“Those are white seabass,” said Capt. Mark Wisch, peering at the fish-finder display in the dark of night as we bobbed in 120 feet of water on the backside of Santa Catalina Island off Southern California.
“Get your bait close to bottom,” he said. I promptly dropped a live squid on a lead-head into the depths. Within seconds, I was hooked up. A series of violent head shakes were all I needed to assume that Wisch was correct.
Five minutes later, the captain sunk the gaff in a silvery 45-pound white seabass, a glory fish that locals call a tanker.
Sophisticated fish finders and sonar systems from brands such as Furuno, Garmin, Humminbird, Lowrance, Raymarine and Simrad make it pretty easy to distinguish fish from other underwater elements such as wrecks or the seabed.
However, there’s one thing these advanced echo-sounding devices cannot do: identify a particular species of fish or any other sea creature. Yet skippers such as Wisch and others have learned how to ID species they see on fish finders. How do they do it?
Keys to Learning
One of the steps in recognizing species is developing an understanding of how echo sounders work. To simplify things, think in terms of bouncing a tennis ball. On dense surfaces, it bounces well. On softer surfaces, it does not.
Similarly, fish-finder signals bounce strongly off certain parts of a fish, including the skeleton and air bladders, Wisch explains. So it’s also important to understand the anatomy and habits of different fish. This can lead you to identify a particular species you mark.
“For example, croakers like white seabass have heavy bone structures and large swim bladders,” says Wisch, “so the croakers generate relatively large marks on a fish finder.
“White seabass also move slowly, and so on a stationary boat, they tend to stay inside the sonar beam angle longer,” he adds. This results in elongated returns, sometimes called “worms,” on the fish-finder display. On the other hand, California yellowtail, a species of amberjack that often feeds in the company of white seabass, tends to move through the beam angle quickly, so the returns are more like diagonal streaks.
Study the Returns
One of the easiest ways to acquire species-ID skills lies in correlating returns on the fish finder to the fish you are catching, says Capt. Tom Pitasi, who guided trips in eastern Long Island Sound for 19 years and now manages the pro staff for Raymarine.
“After years of comparing fish marks to what’s biting, I’ve learned to distinguish striped bass from bluefish returns,” says Pitasi. Striped bass tend to appear as pronounced arches (“boomerangs,” as they are called), Pitasi says.
Striped bass are relatively thick, endowed with heavy bone structures and large swim bladders. They generate larger, more elongated marks than the slimmer bluefish, Pitasi says. “Bluefish show as shorter, rounder marks.”

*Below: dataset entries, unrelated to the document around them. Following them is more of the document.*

/-- TIME_FRAME (R459): forwarded with the delay of the link it came by and its residence time (in 2⁻¹⁶ ns) added; where it came
by the worker's port, also a pair for the servo. -/
def execTimeFrame (port : Fin 2) (t : BitVec 64) (corr residence : Nat) (s : State) : Out :=
  if s.rd LNK_STATE_STATE < rsForward ∨ s.ringManager then .next s
  else
    let c := corr + s.rd (LNK_PORT_DELAY_NS port) * 2 ^ 16
    let s1 := s.emit (.ringTime (1 - port.val) t.toNat (c + residence))
    .next (if s.on LNK_TIME_CFG_EN ∧ s.rd LNK_TIME_CFG_PORT = port.val ∧ s.rd LNK_STATE_STATE = rsMember then
      s1.pair 2 ((t.toNat + c / 2 ^ 16) % 2 ^ 64) s.now else s1)

end Sys2Proof.Machine
end

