-- ==== Sys2Proof/Machine/Can.lean ====
section
/-! DEFINITION. Receive rings of CAN, NET and SER (R474, R481, R486), the CAN controllers (R466 to R473) and the gateway
(R475 to R479). -/

namespace Sys2Proof.Machine

def State.mCan (s : State) (f : CanSt → CanSt) : State := { s with can := f s.can }
def State.mNet (s : State) (f : NetSt → NetSt) : State := { s with net := f s.net }

/-! ### Receive rings, by the offset of their registers (R340 to R342, R474) -/

def rBase (b : Nat) : Fld := ⟨b, 47, 0, true⟩
def rEn (b : Nat) : Fld := ⟨b + 8, 31, 31, false⟩
def rOwner (b : Nat) : Fld := ⟨b + 8, 29, 26, false⟩
def rLog (b : Nat) : Fld := ⟨b + 8, 20, 16, false⟩
def rNen (b : Nat) : Fld := ⟨b + 8, 15, 15, false⟩
def rCnt (b : Nat) : Fld := ⟨b + 8, 12, 8, false⟩
def rCore (b : Nat) : Fld := ⟨b + 8, 7, 0, false⟩
def rWidx (b : Nat) : Fld := ⟨b + 0xC, 31, 0, false⟩
def rRaddr (b : Nat) : Fld := ⟨b + 0x10, 47, 0, true⟩
def rLost (b : Nat) : Fld := ⟨b + 0x18, 31, 0, false⟩

def ringReset : Nat → RingSt := fun _ => ⟨0, false⟩
def State.ring (s : State) (b : Nat) : RingSt := mget ringReset s.rings b
def State.setRing (s : State) (b : Nat) (v : RingSt) : State := { s with rings := mset ringReset s.rings b v }

/-- The partition of a ring: CKP's belong to the block's owner (R499). -/
def State.rPart (s : State) (b : Nat) : Nat := if b >>> 20 = 17 then s.rd CKP_CFG_OWNER else s.rd (rOwner b)

/-- Record in the block a ring belongs to that a record was lost; CKP has no bit for it. -/
def State.rxLost (s : State) (b : Nat) : State :=
  match b >>> 20 with
  | 13 => s.wr CAN_EVENT_RXLOST 1
  | 14 => s.wr NET_EVENT_RXLOST 1
  | 16 => s.wr SER_EVENT_RXLOST 1
  | _ => s
/-- The bit a refused enable sets: ISO of the block, CFG_ERR of CKP. -/
def rIso (b : Nat) : Fld :=
  match b >>> 20 with | 13 => CAN_EVENT_ISO | 14 => NET_EVENT_ISO | 16 => SER_EVENT_ISO | _ => CKP_EVENT_CFG_ERR

/-- Notify a ring's target of units. -/
def State.ringNotify (s : State) (b units : Nat) : State :=
  if s.on (rNen b) then s.notify (qSrc b) (s.rPart b) (s.rd (rCore b)) (s.rd (rCnt b)) units else s

/-- Write a record of n bytes into a ring, or lose it; the record is made from its LOST bit (R340, R341). -/
def State.ringPut (s : State) (b n : Nat) (rec : Bool → List MByte) (note : Bool) : State :=
  let size := 2 ^ s.rd (rLog b)
  let w := s.rd (rWidx b)
  let p := s.rPart b
  let full (r : Nat) : Bool := decide (size ≤ (w + 2 ^ 32 - r) % 2 ^ 32)
  if ¬ s.on (rEn b) then (s.bump (rLost b)).rxLost b
  else
    let s1 := if full (s.ring b).read then
        let r := s.blkRead (s.rd (rRaddr b)) 4
        r.2.setRing b { s.ring b with read := leNum r.1 }
      else s
    if full (s1.ring b).read then
      ((s1.bump (rLost b)).rxLost b).setRing b { s1.ring b with lost := true }
    else
      let a := s1.rd (rBase b) + w % size * n
      match s1.checkRun p true a n with
      | .ok =>
        let s2 := ((s1.blkWrite a (rec (s1.ring b).lost)).bumpWrap (rWidx b) 1).setRing b { s1.ring b with lost := false }
        if note then s2.ringNotify b 1 else s2
      | c => s1.blkFail p (qSrc b) c a

/-- The ring, as its registers stand, meets R342; n is the size of a record. -/
def State.rxOk (s : State) (b n : Nat) : Bool :=
  let p := s.rPart b
  s.tunOwned p (s.rd (rBase b)) (n * 2 ^ s.rd (rLog b)) && s.tunOwned p (s.rd (rRaddr b)) 4 &&
    (!s.on (rNen b) || s.coreIn (s.rd (rCore b)) p)

/-- A write of a register of a receive ring (R342, R490). -/
def State.writeRx (s : State) (off b n v : Nat) : State :=
  s.writeIf off v fun s0 put =>
    let t := put s0
    let o := off - b
    if s0.on (rEn b) ∧ (o < 8 ∨ o = 0x10 ∨ o = 0x14 ∨ (o = 8 ∧ bits (t.word off) 30 0 ≠ bits (s0.word off) 30 0)) then s0.cfgRefuse off
    else if o = 8 ∧ t.on (rEn b) ∧ ¬ s0.on (rEn b) then
      if t.rd (rBase b) % 64 ≠ 0 ∨ t.rd (rRaddr b) % 4 ≠ 0 then s0.cfgRefuse off
      else if ¬ t.rxOk b n then s0.wr (rIso b) 1
      else (t.wr (rWidx b) 0).setRing b ⟨0, false⟩
    else t

/-- A write of a configuration register of a unit that stands enabled is ignored (R490), but for one of its CFG at `cfg` that clears
EN and leaves the rest. -/
def State.writeUnderEn (s : State) (en : Fld) (off v : Nat) (f : State → State → State) : State :=
  s.writeIf off v fun s0 put =>
    let t := put s0
    if s0.on en ∧ (off ≠ en.off ∨ (t.word off ≠ s0.word off ∧ t.word off + 2 ^ 31 ≠ s0.word off)) then s0.cfgRefuse off else f s0 t

/-! ### CAN queues (R471 to R473) -/

def canQ (n q : Nat) : Nat := 0xD01040 + 0x100 * n + 0x40 * q
def canRing (r : Nat) : Nat := 0xD03000 + 0x20 * r

/-- Data bytes of a frame by its DLC (R471). -/
def canLen (fdf : Bool) (dlc : Nat) : Nat :=
  if fdf then [0, 1, 2, 3, 4, 5, 6, 7, 8, 12, 16, 20, 24, 32, 48, 64].getD dlc 0 else min dlc 8

/-- The frame of a transmit descriptor (R471); none where it completes with DESC. -/
def canDesc? (d : Nat) : Option CanFrame :=
  let fdf := bit d 36
  let rtr := bit d 30
  let used := coverMask [(30, 0), (39, 32), (127, 64), (639, 128)]
  if d &&& (2 ^ 1024 - 1 - used) ≠ 0 ∨ (bit d 37 ∧ ¬ fdf) ∨ (rtr ∧ fdf) then none
  else some ⟨BitVec.ofNat 29 d, bit d 29, rtr, fdf, bit d 37, bit d 38, BitVec.ofNat 4 (d >>> 32),
    (List.range (if rtr then 0 else canLen fdf (bits d 35 32))).map fun i => BitVec.ofNat 8 (d >>> (128 + 8 * i))⟩
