-- ==== Sys2Proof/Machine/Dispatch.lean ====
section
/-! DEFINITION. What each command does: one arm per constructor, each a direct call of its meaning. -/

namespace Sys2Proof.Machine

Pitasi fishes with the Raymarine CP470 CHIRP sounder with an Airmar B175H transducer aboard his 205 Triton 26-foot center console, targeting striped bass and bluefish along the rips and reefs off Rhode Island.
“Most of the time, we’re after striped bass,” he explains. “So it is helpful to know how to distinguish schools of stripers from bluefish, which often feed in the same waters.”
It’s not always about finding the right target fish. Sometimes it’s more important to first find the right bait. For instance, when opalescent squid migrate off California, a host of game fish follow, including California halibut, white seabass and yellowtail.
Distinguishing squid from anchovies and sardines becomes mission critical. “You need to remember how fish finders work in relation to anatomy,” says Wisch. “Squid are soft-bodied, with no bones or swim bladder, and barely mark on a fish finder.”
On many color fish finders, all you see is blue fuzz when a school of squid passes under the boat, as opposed to the distinctive red blob from a school of sardines. “When you see the weaker marks, you know you’ve found squid,” Wisch says.
Retain the Settings
Another key to expert identification is using identical settings all the time, then carefully comparing the marks, says Capt. Mark Coleman, who charters in Washington State and Costa Rica.
Coleman’s boats are also equipped with Raymarine CP470 CHIRP sonar systems with Airmar B175M transducers. “The 85 to 135 kHz bandwidth (of the B175M transducer) offers good all-around versatility for finding bottomfish as well as pelagic species when offshore fishing,” he says.
Identifying species is particularly helpful when pursuing albacore in the Pacific Northwest, Coleman discovered. “We basically mark two species when fishing offshore — schools of tuna (albacore) and groups of blue sharks, but we are interested only in tuna,” he says.
“After carefully studying the marks, we found that the slow-moving blue sharks look like blobs, while the fast-moving tuna show up as exaggerated streaks. We learned that when we stopped to fish the blobs, all we caught were sharks, but the streaks produced tuna. So now we don’t stop on the blobs.”
In order to make this distinction, it’s important to maintain the same fish-finder settings all the time. Changes in the sensitivity, for example, alter the characteristics of the marks. That means you might not learn to recognize the species unless you maintain consistent settings.
With the introduction of features such as chirp technology and side-looking sonar, fish finders have progressed mightily in the past few years. Yet, ultimately, the effectiveness of these systems hinges on your dedication to learning how to use the technology and studying what’s on the screen. Put in your time and you can learn to translate the marks and ID the species.